What Religion, According to Nick Cave, is the “Unhappiest in the World”?

It’s worth listening to Nick Cave when he talks about unhappiness because the Aussie musician knows it deep down in his soul.

By: Stephen McAlpine

No one does unhappy like Nick Cave. Nick Cave was born to do unhappy.

The Australian musician has built a career exploring the dark and deadly things of life, and has had his fair share of misery, not least of all the tragic death of one of his twin teenage sons a few years ago after a cliff fall in the UK town of Brighton. The tragedy forced Cave, his wife and remaining son to leave the town and relocate to the US because they could not bear to be near the site.
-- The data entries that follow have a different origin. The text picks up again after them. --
/-! ### Submissions -/

/-- A submission that is discarded: ENG.CNT_PORT_REFUSED increments, and nothing else changes but for the engine's cycle (R109). -/
theorem bump_portRefused (hp : s.ParamsWf) (n : Nat) :
    let t := (atEffect s e n).bump (pEngCntPortRefused e.val)
    t.engines[e] = after s e n ∧ (∀ f : Fin 128, f ≠ e → t.engines[f] = s.engines[f]) ∧
    { t with engines := s.engines, params := s.params, fresh := s.fresh } = s ∧
    t.rd (pEngCntPortRefused e.val) = Nat.min (s.rd (pEngCntPortRefused e.val) + 1) 0xFFFFFFFF := by
  obtain ⟨same, other, -, -, -⟩ := executed_atEffect (e := e) (n := n) hp
  refine ⟨same, other, rfl, ?_⟩
  have distinct : pEngCntPortRefused e.val ≠ pEngMaxCycles e.val := by
    unfold pEngCntPortRefused pEngMaxCycles pAddr
    omega
  have wf : (atEffect s e n).ParamsWf := State.engCycles_wf hp
  rw [State.rd_bump_same wf, rd_atEffect hp distinct]

theorem submitWrite_refused {n : Nat} (pending : (s.engines[e]).pwGo.pending = true) :
    (atEffect s e n).submitWrite e = (atEffect s e n).bump (pEngCntPortRefused e.val) :=
  if_pos (by rw [engine_atEffect]; exact pending)

theorem submitAccept_refused {n : Nat} (pending : (s.engines[e]).accGo.pending = true) :
    (atEffect s e n).submitAccept e = (atEffect s e n).bump (pEngCntPortRefused e.val) :=
  if_pos (by rw [engine_atEffect]; exact pending)

/-- A write that is submitted waits in the window, and Aelko is woken (R108; log entry 78). -/
theorem submitWrite_taken {n : Nat} (free : (s.engines[e]).pwGo.pending = false) :
    let x := s.engines[e]
    let t := (atEffect s e n).setEng e { after s e n with pwGo := ⟨x.pwGo.status, true⟩ }
    (atEffect s e n).submitWrite e =
      ({ t with keeper := { s.keeper with window := s.keeper.window ++ [⟨e, x.pwAddr, x.pwValue⟩] } } : State).raiseSignal s.aelkoIsland := by
  have notPending : ¬(after s e n).pwGo.pending = true := by
    rw [show (after s e n).pwGo = (s.engines[e]).pwGo from rfl, free]
    decide
  unfold State.submitWrite
  simp only [engine_atEffect]
  exact if_neg notPending

/-- An accept that is submitted is received from the engine (R107). -/
theorem submitAccept_taken {n : Nat} (free : (s.engines[e]).accGo.pending = false) :
    let x := s.engines[e]
    let t := (atEffect s e n).setEng e { after s e n with accGo := ⟨x.accGo.status, true⟩ }
    (atEffect s e n).submitAccept e =
      t.receiveAccept ⟨0, s.extend30 (x.accStart.setWidth 30), x.accLength, s.extend30 (x.accLaunch.setWidth 30)⟩ (some e) 0 := by
  have notPending : ¬(after s e n).accGo.pending = true := by
    rw [show (after s e n).accGo = (s.engines[e]).accGo from rfl, free]
    decide
  unfold State.submitAccept
  simp only [engine_atEffect]
  exact if_neg notPending

end Stores
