-- ==== Sys2Proof/Syntax.lean ====
section
/-!
DEFINITION. The instructions and steps of the machine: one constructor per row of spec/opcode_table.json (a step that
is no instruction word, an event, carries what its environment decides), and the plain-data types those steps carry.
-/
namespace Sys2Proof

/-- What an access needs of its page (R107, R109). -/
inductive Access where
  /-- a load: RD -/
  | read
  /-- a store: WR -/
  | write
  /-- an atomic: RD and WR -/
  | atomic
  /-- an instruction fetch: EX -/
  | fetch
  deriving DecidableEq, Repr

/-- How the channel controller finds a stored line (R82, R83): what differs from the codeword that was stored. -/
structure ReadError where
  /-- bits of the data and of the tag word read wrong -/
  flip : Line := 0
  flipTag : BitVec 32 := 0
  /-- check symbols read wrong, 0–4 -/
  checks : Nat := 0
  /-- an error of four or more symbols forms a codeword (1), or a pattern that is corrected to another codeword (2) -/
  missed : Nat := 0
  /-- a write to the line has entered the controller since the read -/
  written : Bool := false
  deriving DecidableEq, Repr

/-- A read of a stored line as it completes (R83, R96, R410): the symbols in error; whether it serves an access to a NEAR page, in the
bank; and the virtual function and CORECOORD of the strand whose instruction or command it serves, none for a read of the
device's own. -/
structure StoredRead where
  err : ReadError := {}
  near : Bool := false
  issuer : Option (Nat × Nat) := none
  deriving DecidableEq, Repr

/-- A write on its way to its home (R91, R132): issuer, page line, data, byte mask and tag. -/
structure HomeWrite where
  vf : Nat
  core : Nat
  ctx : Nat
  /-- issued in P-mode: governs the chunk reserve (R94) -/
  priv : Bool
  va : Nat
  /-- intermediate segment number (R103) and page line 0–2,047 within it (R86) -/
  seg : Nat
  line : Nat
  data : Line
  mask : ByteMask
  tag : Tag
  typed : Bool
  /-- container width of the write's format, which the write carries (R432) -/
  width : Nat
  deriving DecidableEq, Repr

/-- A packed line: payload and reconstructed tag (R90). -/
structure PackedLine where
  data : Line
  tag : Tag
  m : Nat
  deriving DecidableEq, Repr

/-- A line that a link delivers, with its number among those of its peer (R321). -/
structure NumberedLine where
  seq : Nat
  line : PackedLine
  deriving DecidableEq, Repr

/-- A reference that a link delivers, with its number and the mirror slot it names (R321, R323). -/
structure NumberedRef where
  seq : Nat
  slot : Nat
  deriving DecidableEq, Repr

/-- A message of XSEND as a peer sends it, with the group's generation (R325, R332), or row credits coming back. -/
inductive PeerMsg where
  | rows (rank gen mtag sew vl : Nat) (rows : List (RowBits × Tag))
  | credit (rank n : Nat)
  deriving DecidableEq, Repr

/-- A peer's XRED header and rows (R329). -/
structure Contribution where
  rank : Nat
  seq : Nat
  gen : Nat
  vl : Nat
  rc : Nat
  sew : Nat
  op : Nat
  rows : List (RowBits × Tag)
  osc : Word
  dice : Word
  vtype : Word
  deriving DecidableEq, Repr

/-- What another member tells a group (R325, R327, R353). -/
inductive MemberMsg where
  | opened (rank order tmo : Nat) (members : List Word)
  /-- a spare has taken a rank: the donor's sequence number, the new generation, the group's terms and live set, and the
  donor's log by line, as the spare itself receives them; a line not listed is zero, with the scrubbed tag -/
  | spareJoined (rank seq gen order tmo logBase : Nat) (members : List Word) (live : List Nat) (log : List (Nat × (Line × Tag)))
  /-- a spare asks its donor for a rank (R327) -/
  | spareWanted (rank donor : Nat)
  /-- the Anchor of a rank reports that it was reset or stopped (R325) -/
  | failed (rank : Nat)
  deriving DecidableEq, Repr

/-- A host window of a tenant policy (Table 1 of R402). -/
structure Window where
  base : Word
  size : Word
  tagBase : Word
  shared : Bool
  deriving DecidableEq, Repr

/-- A tenant policy record (Table 1 of R402). -/
structure Policy where
  version : Nat
  /-- a reserved field is nonzero (the Anchor then refuses the policy) -/
  reservedSet : Bool
  maxScope : Bool
  hostOps : BitVec 16
  preempt : BitVec 4
  bwWeight : Nat
  demFmt : Word
  pgTmo : Nat
  reserve : Nat
  trapVec : Word
  ceil : BitVec 3
  windows : List Window
  deriving DecidableEq, Repr

/-- Forecasts of a sensor sweep for the logic region of a coil and the cache region above it, in 1/16 °C (R431). -/
structure CoilForecast where
  logic : BitVec 16 := 0
  cache : BitVec 16 := 0
  deriving DecidableEq, Repr

/-- A cache-die bank that is forecast less than 2 °C below its limit (R409), by the channel whose slice it holds: whether it lies above
the limit, its forecast rise, and what of the rise is attributed to each coil beneath and beside it. -/
structure BankForecast where
  chan : Nat
  hot : Bool
  rise : Nat
  shares : List (Nat × Nat)
  deriving DecidableEq, Repr

/-- A temperature sensor (R428): one of a hank, of an I/O die, or of an HBM4 stack. -/
inductive Sensor where
  | hank (h n : Nat)
  | ioDie (n : Nat)
  | stack (n : Nat)
  deriving DecidableEq, Repr

/-- A rail's voltage and current (R429). -/
structure RailSample where
  milliV : Nat := 0
  milliA : Nat := 0
  deriving DecidableEq, Repr

/-- What one sensor sweep reads and forecasts (R429, R431): sensors in thousandths of a degree, each of the 84 rails of Table 3 in the
table's order, and the peaks forecast for each of the 128 coils and of the 32 stacks. -/
structure SweepReport where
  sensors : List (Sensor × Nat) := []
  rails : Vector RailSample 84 := Vector.replicate 84 {}
  coils : Vector CoilForecast 128 := Vector.replicate 128 {}
  stackPeaks : Vector (BitVec 16) 32 := Vector.replicate 32 0
  banks : List BankForecast := []
  deriving DecidableEq, Repr

/-- The features of Table 1 of R316 that a host port may try to enable. -/
structure LinkFeatures where
  cxlIo : Bool
  cxlCache : Bool
  cxlMem : Bool
  flit68 : Bool
  latencyOpt : Bool
  sriov : Bool
  atsPri : Bool
  ide : Bool
  backInval : Bool
  /-- the peer has advertised Chroale capability (R319) -/
  chroale : Bool
  deriving DecidableEq, Repr

/-- An SPDM or TDISP message (R401). -/
inductive SpdmMsg where
  | authenticate (tenant : Nat) (key : Nat)
  | bindTdi (vf : Nat)
  | startTdi (vf : Nat)
  | stopTdi (vf : Nat)
  | keyIde (vf : Nat)
  deriving DecidableEq, Repr

/-- Where the eviction of a context goes: the host's handle, and the buffer of the dirty-page report with its size (R404, R405). -/
structure EvictTo where
  handle : Nat
  buf : Nat
  size : Nat
  deriving DecidableEq, Repr

/-- What RESTORE brings back: the host's handle, and of a segment its 32-bit handle (R404). -/
structure RestoreFrom where
  handle : Nat
  seg : Option Nat
  deriving DecidableEq, Repr

/-- An evicted image as the host holds it: ciphertext and 16-byte tag (R404). -/
structure SealedImage where
  cipher : Nat
  mac : BitVec 128
  deriving DecidableEq, Repr

/-- A capsule of the host, with the operands of its command (R403). -/
inductive Capsule where
  | createVf (tag vf part tenant : Nat) (pol : Policy) (sigOk : Bool)
  | assign (tag part : Nat) (coils chans : List Nat)
  | schedule (tag vf slice rec_ : Nat)
  | pause (tag vf buf size : Nat)
  | resume (tag vf : Nat)
  | evictContext (tag vf : Nat) (dest : EvictTo)
  | evictSegment (tag vf seg handle : Nat)
  | restore (tag vf : Nat) (from_ : RestoreFrom) (image : SealedImage)
  | resize (tag part : Nat) (coils chans : List Nat)
  | reset (tag part : Nat)
  | pageReplyGrant (tag vf reqid : Nat) (handles : List Nat)
  | pageReplyRefuse (tag vf reqid : Nat)
  | queryIdentifier (tag : Nat) (vf : Option Nat)
  | queryVfState (tag vf : Nat)
  | queryFreeChunks (tag : Nat) (vf : Option Nat) (part : Nat)
  | resetVf (tag vf : Nat)
  deriving DecidableEq, Repr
Yet I remember a time when strait-laced types didn’t want him coming back into this country – his country of birth – because of his terrible dark and unhappy musical reputation; his lyrics that smelt of death and sex and religious incense. No place for that here. No place for nuance.

But no one does deep emotion, and deep religious emotion like Nick Cave does. Have a listen to his latest beautiful album Ghosteen, and hear and feel the sound of lament that oozes from it. Its title is a play on the word “ghost” and “teen” and it’s not hard to see where it’s coming from.  It’s a stunning and honest piece of art.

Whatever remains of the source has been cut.